* [TASK REQUIREMENTS]
Should any entry seem unclear, still set it down exactly as given, along with all the others.

* [GIVEN ENTRIES]
:::::
/-- An application core's reservation replaced. -/
def State.setResv (s : State) (c : Nat) (a : Option Nat) : State :=
  let l := s.cores.resv.filter (fun e => e.1 != c)
  { s with cores := { s.cores with resv := match a with | some x => tabSet (fun _ => 0) l c x | none => l } }

/-- What an atomic memory operation stores. -/
def amoValue (f : AmoOp) (x y : Word) : Word :=
  match f with
  | .swap => y
  | .add => x + y
  | .xor => x ^^^ y
  | .and => x &&& y
  | .or => x ||| y
  | .min => if x.slt y then x else y
  | .max => if x.slt y then y else x
  | .minu => if x < y then x else y
  | .maxu => if x < y then y else x

/-- LR: a load that reserves its word (R263). -/
def State.lr (s : State) (i : Initiator) (a : Nat) : State :=
  match i, s.coreExc i .reserve a 4 with
  | .ac c, none => (s.devRead i a 4).setResv c (some (tcmOf i a))
  | _, some e => s.raise i e
  | _, none => s

/-- SC: stored with 0 answered while the reservation stands, else 1 answered and nothing stored; the reservation ends (R263). -/
def State.sc (s : State) (i : Initiator) (a : Nat) (bs : List Byte) : State :=
  match i, s.coreExc i .atomic a 4 with
  | .ac c, none =>
    let t := s.setResv c none
    if s.cores.resv.find? (fun e => e.1 == c.val) = some (c.val, tcmOf i a) then (t.devWrite i a bs).answer 0
    else t.answer 1
  | _, some e => s.raise i e
  | _, none => s

/-- An atomic memory operation: its word read, the result stored, the word read answered (R263). -/
def State.amo (s : State) (f : AmoOp) (i : Initiator) (a : Nat) (y : Word) : State :=
  match i, s.coreExc i .atomic a 4 with
  | .ac _, none =>
    let t := s.devRead i a 4
    (t.devWrite i a (leBytes 4 (amoValue f t.data y).toNat)).answer t.data
  | _, some e => s.raise i e
  | _, none => s

/-- REGISTER_WRITE (R5, R6, R8, R355, R359). -/
def execRegisterWrite (i : Initiator) (addr : Word) (size : Nat) (v : Word) (s : State) : Out :=
  .next (s.busWrite i addr.toNat (leBytes size v.toNat))
/-- REGISTER_READ, as a load or as an LR (R5, R7, R8, R263, R265, R355, R359). -/
def execRegisterRead (i : Initiator) (addr : Word) (k : LoadKind) (s : State) : Out :=
  .next (if k.reserve then s.lr i addr.toNat else s.busRead i addr.toNat k.size)
/-- MEMORY_WRITE, as a store, an SC or an atomic memory operation (R81, R82, R105, R126, R231 to R233, R263 to R265, R267). -/
def execMemoryWrite (i : Initiator) (addr : Word) (d : StoreData) (s : State) : Out :=
  .next (match d.op with
    | .plain => s.busWrite i addr.toNat d.data
    | .cond => s.sc i addr.toNat d.data
    | .amo f => s.amo f i addr.toNat (BitVec.ofNat 32 (leNat d.data)))

end Sys2Proof.Machine
end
:::::
* [EXERCISE OUTPUT]
/-- An application core's reservation replaced. -/
def State.setResv (s : State) (c : Nat) (a : Option Nat) : State :=
  let l := s.cores.resv.filter (fun e => e.1 != c)
  { s with cores := { s.cores with resv := match a with | some x => tabSet (fun _ => 0) l c x | none => l } }

/-- What an atomic memory operation stores. -/
def amoValue (f : AmoOp) (x y : Word) : Word :=
  match f with
  | .swap => y
  | .add => x + y
  | .xor => x ^^^ y
  | .and => x &&& y
  | .or => x ||| y
  | .min => if x.slt y then x else y
  | .max => if x.slt y then y else x
  | .minu => if x < y then x else y
  | .maxu => if x < y then y else x

/-- LR: a load that reserves its word (R263). -/
def State.lr (s : State) (i : Initiator) (a : Nat) : State :=
  match i, s.coreExc i .reserve a 4 with
  | .ac c, none => (s.devRead i a 4).setResv c (some (tcmOf i a))
  | _, some e => s.raise i e
  | _, none => s

/-- SC: stored with 0 answered while the reservation stands, else 1 answered and nothing stored; the reservation ends (R263). -/
def State.sc (s : State) (i : Initiator) (a : Nat) (bs : List Byte) : State :=
  match i, s.coreExc i .atomic a 4 with
  | .ac c, none =>
    let t := s.setResv c none
    if s.cores.resv.find? (fun e => e.1 == c.val) = some (c.val, tcmOf i a) then (t.devWrite i a bs).answer 0
    else t.answer 1
  | _, some e => s.raise i e
  | _, none => s

/-- An atomic memory operation: its word read, the result stored, the word read answered (R263). -/
def State.amo (s : State) (f : AmoOp) (i : Initiator) (a : Nat) (y : Word) : State :=
  match i, s.coreExc i .atomic a 4 with
  | .ac _, none =>
    let t := s.devRead i a 4
    (t.devWrite i a (leBytes 4 (amoValue f t.data y).toNat)).answer t.data
  | _, some e => s.raise i e
  | _, none => s

/-- REGISTER_WRITE (R5, R6, R8, R355, R359). -/
def execRegisterWrite (i : Initiator) (addr : Word) (size : Nat) (v : Word) (s : State) : Out :=
  .next (s.busWrite i addr.toNat (leBytes size v.toNat))
/-- REGISTER_READ, as a load or as an LR (R5, R7, R8, R263, R265, R355, R359). -/
def execRegisterRead (i : Initiator) (addr : Word) (k : LoadKind) (s : State) : Out :=
  .next (if k.reserve then s.lr i addr.toNat else s.busRead i addr.toNat k.size)
/-- MEMORY_WRITE, as a store, an SC or an atomic memory operation (R81, R82, R105, R126, R231 to R233, R263 to R265, R267). -/
def execMemoryWrite (i : Initiator) (addr : Word) (d : StoreData) (s : State) : Out :=
  .next (match d.op with
    | .plain => s.busWrite i addr.toNat d.data
    | .cond => s.sc i addr.toNat d.data
    | .amo f => s.amo f i addr.toNat (BitVec.ofNat 32 (leNat d.data)))

end Sys2Proof.Machine
end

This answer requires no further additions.